Liddick: Conservatism, the political ideals of our Founders (column)
On Your Right
Some of the most cringe-worthy moments this campaign season have come not from politicians descending to the sandbox to persuade us who among them is the biggest liar or charlatan — and there are some, do not doubt — but from career politicos flummoxed when asked to explain basic ideas.
Debbie Wassermann-Schultz, stumped by the difference between Democrats and Socialists, comes to mind. To spare others her embarrassment, what follows is a list, neither final nor comprehensive, of some of Conservatism’s basic elements — in case someone with a bad attitude, a sneer and a microphone asks.
First, a contrast. In Europe, “Conservatism” once meant preservation of the Ancièn Regime: aristocracy, monarchy, rigid class structure and the religious establishment. But here, we have no hereditary aristocracy — Kennedys, Clintons, Bushes and Trumps, notwithstanding. And no established religion. Instead, American conservatism defends the political ideals of our Founders and seeks to maintain a government that reflects them.
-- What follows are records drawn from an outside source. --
/-- A write of `SEC_SEAL_CMD` (R470): a buffer that the SRAM does not hold, or an odd length, gets no operation. -/
def sealCmd (p : Port) (v : Word) (rng : Bool) : Act := fun s =>
  let op := v.toNat % 4
  let a := (s.rd R.SEC_SEAL_ADDR).toNat
  let n := (s.rd R.SEC_SEAL_LEN).toNat
  if p ≠ .fw then secCode 0x81 s
  else if op = 0 ∨ op = 3 then []
  else if secBusy s then secCode 0x8B s
  else if op = 1 ∧ !rng then secCode 0x97 s
  else if n % 16 ≠ 0 ∨ 2 ^ 20 < n ∨ a < 0x20000000 ∨ 0x20000000 + sramSize < a + n + 28 then secFree s
  else secStart (if op = 1 then .seal (a - 0x20000000) n else .unseal (a - 0x20000000) n) s

/-- A write of `SEC_ATT_CMD` (R472): refused while a CONFIRM or a SEC operation runs (R473). -/
def attCmd (v : Word) (rng : Bool) : Act := only (v.getLsbD 0) fun s =>
  if s.hid.boot.confirm ∨ secBusy s then secCode 0x8B s
  else if !rng then secCode 0x97 s
  else seq [setB F.SEC_ATT_CMD_go, secStart (.attest (wordsGet s R.SEC_ATT_NONCE 8))] s

/-- The signed part of a report (R472). -/
def attBody (s : State) (nonce : List Byte) : List Byte :=
  let w := fun (n v : Nat) => leBytes n v
  let act := if s.on F.BOOT_SET_STAT_active_ok then digestBytes (sha512 (halfBytes s (s.f F.BOOT_SET_STAT_active)))
    else List.replicate 64 0#8
  [0x48#8, 0x5A#8, 0x41#8, 0x54#8] ++ w 4 1 ++ w 4 (s.rd R.SYS_ID).toNat ++ w 4 (s.rd R.SYS_REV).toNat ++
  w 8 s.hid.otp.fw ++ w 8 s.hid.otp.fg ++ wordsGet s R.BOOT_FW_HASH 16 ++ (if s.force = 0 then List.replicate 64 0#8 else wordsGet s R.FING_HASH 16) ++ act ++ nonce ++
  w 8 s.now.toNat ++
  w 4 (s.mode + 16 * s.f F.SYS_PWR_STAT_state + 256 * s.role + 4096 * s.force) ++ w 4 0

/-- The bytes of the SRAM from offset `a` on. -/
def sramBytes (s : State) (a n : Nat) : List Byte := (List.range n).map fun i => s.srByte (a + i)

/-- Bytes written to the SRAM. -/
def sramWrite (a : Nat) (bs : List Byte) : Act := fun _ => bs.zipIdx.map fun x => .sram (a + x.2) x.1

/-- SEC_OPERATION_DONE: what the operation does. -/
def secEffect (op : SecOp) (ok : Bool) : Act := fun s =>
  match op with
  | .program i h =>
    seq [setB F.SEC_EVENT_otp_done, if ok then otpA fun o => { o with hash := o.hash.set i h, prog := putBit o.prog i true }
      else secCode 0x92] s
  | .revoke i =>
    seq [setB F.SEC_EVENT_otp_done, if ok then otpA fun o => { o with rev := putBit o.rev i true } else secCode 0x92] s
  | .seal a n =>
    let nonce := leBytes 12 (Config.freeRandom s.fresh).toNat
    let g := gcmSeal settingsKey nonce [] (sramBytes s a n)
    seq [freshA, sramWrite a (g.1 ++ nonce ++ g.2), setB F.SEC_EVENT_seal_done] s
  | .unseal a n =>
    seq [setB F.SEC_EVENT_seal_done,
      match openBody (sramBytes s a (n + 28)) n with
      | some b => sramWrite a b
      | none => secCode 0x96] s
  | .attest nonce =>
    let body := attBody s nonce
    seq [freshA, wordsPut R.SEC_ATT_BUF 101 (body ++ idSign (sha512 body) (Config.freeScalar s.fresh)),
      clrB F.SEC_ATT_CMD_go, setB F.SEC_EVENT_att_done] s

/-- SEC_OPERATION_DONE. -/
def secDone (ok : Bool) : Act := fun s =>
  match s.hid.boot.sec with
  | none => []
  | some op => seq [bootA (fun b => { b with sec := none }), clrB F.SEC_STAT_busy, secEffect op ok] s

/-- RNG_READ (R472): the word a read returns, and what it does. -/
def rngWord (s : State) (rng : Bool) : Word := if rng then (Config.freeRandom s.fresh).setWidth 32 else 0#32
def rngAct (rng : Bool) : Act := if rng then freshA else setB F.SEC_EVENT_rng_fault

/-- A write of `SEC_PAIR_KEY` (R470, R476): taken in CONFIGURE. -/
def pairKeyWrite (p : Port) (off : Nat) (v : Word) : Act := fun s =>
  if s.mode = CONFIGURE then setW off v s else accErr p errRefused off s

/-! ### Loss of supply (R463, R473) -/

/-- A counter that CONFIRM would advance has no advance left (R463). -/
def otpExhausted (s : State) : Bool := (fwAdvance s && s.hid.otp.fwLeft = 0) || (fgAdvance s && s.hid.otp.fgLeft = 0)

/-- The half that CONFIRM was erasing is left partly erased: its contents are undefined but for its magic, which has gone, so that
it is invalid (R473).  DESIGN CHOICE, log entry 27. -/
def staleTorn : Act := fun s =>
  match staleHalf s with
  | some b =>
    let a := at32 s.hid.boot.dir (0x18 + 4 * b)
    seq [flashUndef a (at32 s.hid.boot.dir 0x20), flashErase a 4] s
  | none => []

/-- What a departure from LEAN or FULL leaves of the operations that it cuts off. -/
def bootPowerLoss : Act := fun s =>
  let k := Config.freeCut s.fresh
  seq [freshA,
    (match s.hid.boot.sec with
      | some (.program i h) => only (k % 2 = 1) (secEffect (.program i h) true)
      | some (.revoke i) => only (k % 2 = 1) (secEffect (.revoke i) true)
      | _ => nop),
    only s.hid.boot.confirm (seq [
      only (1 ≤ k % 4) otpAdvanceFw, only (2 ≤ k % 4 ∧ !(fwAdvance s && s.hid.otp.fwLeft = 0)) otpAdvanceFg,
      only (3 ≤ k % 4 ∧ !otpExhausted s) staleTorn]),
    workUndef, qspiCut] s

end Sys2Proof.Machine
end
Our conservatism recognizes the primacy of the individual, not the dismal morass springing from the calculation of group and class grievances. Individuals — not groups — have rights, which are not given by governments or men but “endowed by their creator,” in the words of our Declaration of Independence. To conservatives, the principal role of government is to protect these rights from threats both foreign and domestic, including from itself — which is why the government our Founders designed is so difficult to maneuver. They did not consider a government that “gets things done” necessarily good because those “things” might be noxious to individual liberty.
They were particularly concerned about that threat because individual liberty is central to conservatism. This freedom is not only negative — protection from coercion by government — but positive: the ability to succeed to the furthest extent of one’s own abilities. Which success is laudable because it is one’s duty to support one’s self, if at all possible — a principle of self-reliance applying to all, from the general population to General Motors.
Conservatives recognize the importance of the law and of proper legal process. These are liberty’s outer defenses, and the only way civilized men should determine where one’s freedom to swing one’s arms ends and another’s nose begins. Constitutionalism, an appreciation for our founding document, is an integral part of this. Respect for what the document actually says, as opposed to what others might think it might mean today, given the fashion of our times, is especially vital. For example, the 10th Amendment still says that powers not specifically delegated to the Federal government by the U.S. Constitution are prohibited to it — despite the inconvenience this poses to certain Democrats’ lust for unlimited federal power.
Conservatives prize tradition not because innovation is bad, but because we regard “tested by time” as an important measure of success. Time’s passage winnows out, or at least redlines, the frivolous, the ephemeral, the unhelpful and dangerous — even when such ideas are new for the hundredth time.
Conservatives embrace the role of faith, both in public life and private. They see society and its government as functioning best when both have a shared moral basis; concomitantly, they see those working to drive religion from the public square as undermining an important foundation of the republic: Those who embrace Jefferson’s “wall of separation” but reject Adams’ comment that our government “was made for a moral and religious people. It is wholly inadequate to the government of any other,” are doing mischief. Conservatives ask their Progressive counterparts to look hard at our society and ask themselves how decades of militant anti-religious activity have improved it. Are we now more humane? More giving? Understanding? Better spoken? More concerned for our neighbors? Polite? Or have we become more the opposite?
Conservatives appreciate reticence and forbearance in government, as in other areas of life. People should be left alone, and governments should take no action not compelled by direct threat to the few things they are instituted to protect, a list of which one can find in the preamble to the constitution. This reticence includes fiscal prudence: Spending money one does not have and building debt one cannot repay are the actions of a dissolute child, not a conservative. Are you listening, Bernie and Hillary? Enabling those who do this and leaving the bill for one’s children isn’t, either. How about it, Paul and Mitch?
Thus, some aspects of Conservatism; others may come to mind. May they move us all to do the necessary this coming March first and on the June 28 that follows.
Morgan Liddick writes a weekly column for the Summit Daily.